§ PROBLEM STATEMENT
One number is the whole answer: how many lines of the records include "isRead".

· · · · · · ·

-- ==== Sys2Proof/Machine/Access.lean ====
section
/-! DEFINITION. The access instructions of class M (05 R176 to R197): forming and checking the location of each lane,
issuing the access, and performing its parts when their events come (R182 to R184, 08 R306 to R308). -/

namespace Sys2Proof.Machine

/-! ## Peers and host ports (11 R371, R372, R379) -/

def Link.works (l : Link) : Bool :=
  match l.state with
  | .up => true
  | .degraded => true
  | _ => false

/-- Device d cannot be reached: no entry in the route map, or no link of its set that works (R372); after a DOWN flit
no device can (R377). -/
def unreachable (s : State) (d : Nat) : Bool :=
  s.fabricDown || s.power == .standby
    || !(nth [] s.routeMap d).any fun n => match s.links[n]? with | some l => l.works | none => false

def registration? (s : State) (d w : Nat) : Option Registration :=
  s.registrations.find? fun r => r.device == d && r.window == w

/-- What a peer's window holds (DESIGN CHOICE, log 4). -/
def peerData (s : State) (d w : Nat) : Memory :=
  match s.peers.find? fun p => p.device == d && p.window == w with
  | some p => p.data
  | none => []

def setPeerData (s : State) (d w : Nat) (m : Memory) : State :=
  { s with peers := s.peers.map fun p => if p.device = d ∧ p.window = w then { p with data := m } else p }

def hostDown (s : State) : Bool := !s.port0.up && !s.port1.up

/-- A line of host memory comes into the host-port cache, or is used there again (08 Table 8.1). -/
def touchHost (s : State) (pa : Nat) : State :=
  { s with hostLines := (lineOf pa :: s.hostLines.filter (· ≠ lineOf pa)).take Config.hostCacheLines }

/-! ## Gangs (01 R58, 05 R186) -/

/-- Blocks in a gang: the extents of the levels of DOMAIN 2 and 3. -/
def gangSize (r : LaunchRec) : Nat :=
  (((r.levels.take r.nlevels).drop 2).takeWhile fun v => v.domain ≤ 3).foldl (fun n v => n * v.extent) 1

def gangOf (l : Launch) (block : Nat) : Nat := block / gangSize l.rec_

/-- The target block of a C-space selector: the block of rank q among those of the gang on core c of the cluster. -/
def targetBlock (s : State) (x : Issuer) (c q : Nat) : Option (Nat × Block) :=
  let core := x.core / 64 * 64 + c
  let bs := (s.core core).blocks.filter fun b => b.launch == x.g.launch && gangOf x.l b.index == gangOf x.l x.g.block
  (bs.find? fun b => (bs.filter fun d => d.index < b.index).length == q).map fun b => (core, b)

/-! ## Forming a location (R177, R178, R181) -/

/-- What becomes of one lane at issue. -/
inductive LaneForm where
  | ok (loc : DWord) (t : Target)
  | fault (c : Cause) (detail : Nat) (addr : DWord)
  | late (c : Cause) (detail : Nat) (addr : DWord)
  deriving DecidableEq, Repr

def isWrite : AccKind → Bool
  | .load => false
  | _ => true

def isRead : AccKind → Bool
  | .store => false
  | _ => true

/-- Offset of a layout M access: 12 bits in atomics, whose high bits are AOP (R177). -/
def accOffset (k : AccKind) (x : ExtM) : Int :=
  match k with
  | .load => x.off.toInt
  | .store => x.off.toInt
  | _ => (x.off.extractLsb' 0 12).toInt

def dwordOf (o : Int) : DWord := BitVec.ofInt 64 o

/-- A location in the spaces of one byte array: alignment, then bounds. -/
def boundLane (o : Int) (bytes limit : Nat) (t : Nat → Target) : LaneForm :=
  if o % (bytes : Int) ≠ 0 then .fault .addrAlign 0 (dwordOf o)
  else if o < 0 ∨ (limit : Int) < o + bytes then .fault .addrRegion 1 (dwordOf o)
  else .ok (dwordOf o) (t o.toNat)

/-- G and H space (R178, R181, 10 R351). -/
def globalLaneForm (l : Launch) (host : Bool) (k : AccKind) (bytes a : Nat) : LaneForm :=
  let d := BitVec.ofNat 64 a
  if a % bytes ≠ 0 then .fault .addrAlign 0 d
  else match regionOf l a with
    | none => .fault .addrRegion 1 d
    | some (i, r) =>
      if host then
        if r.kind ≠ 2 then .fault .addrRegion 1 d
        else if isRead k && !r.rd then .fault .accessRights 1 d
        else if isWrite k && !r.wr then .fault .accessRights 2 d
        else .ok d (.host (r.target + (a - r.vbase)))
      else if r.kind = 2 then .fault .accessRights 4 d
      else if isRead k && !r.rd then .fault .accessRights 1 d
      else if isWrite k && !r.wr then .fault .accessRights 2 d
      else if r.kind = 0 then .ok d (.dram (r.target + (a - r.vbase)))
      else .ok d (.walk i ((a - r.vbase) / 2 ^ r.pageBits) false)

· · · · · · ·

§ RESULT OF THIS EXERCISE
3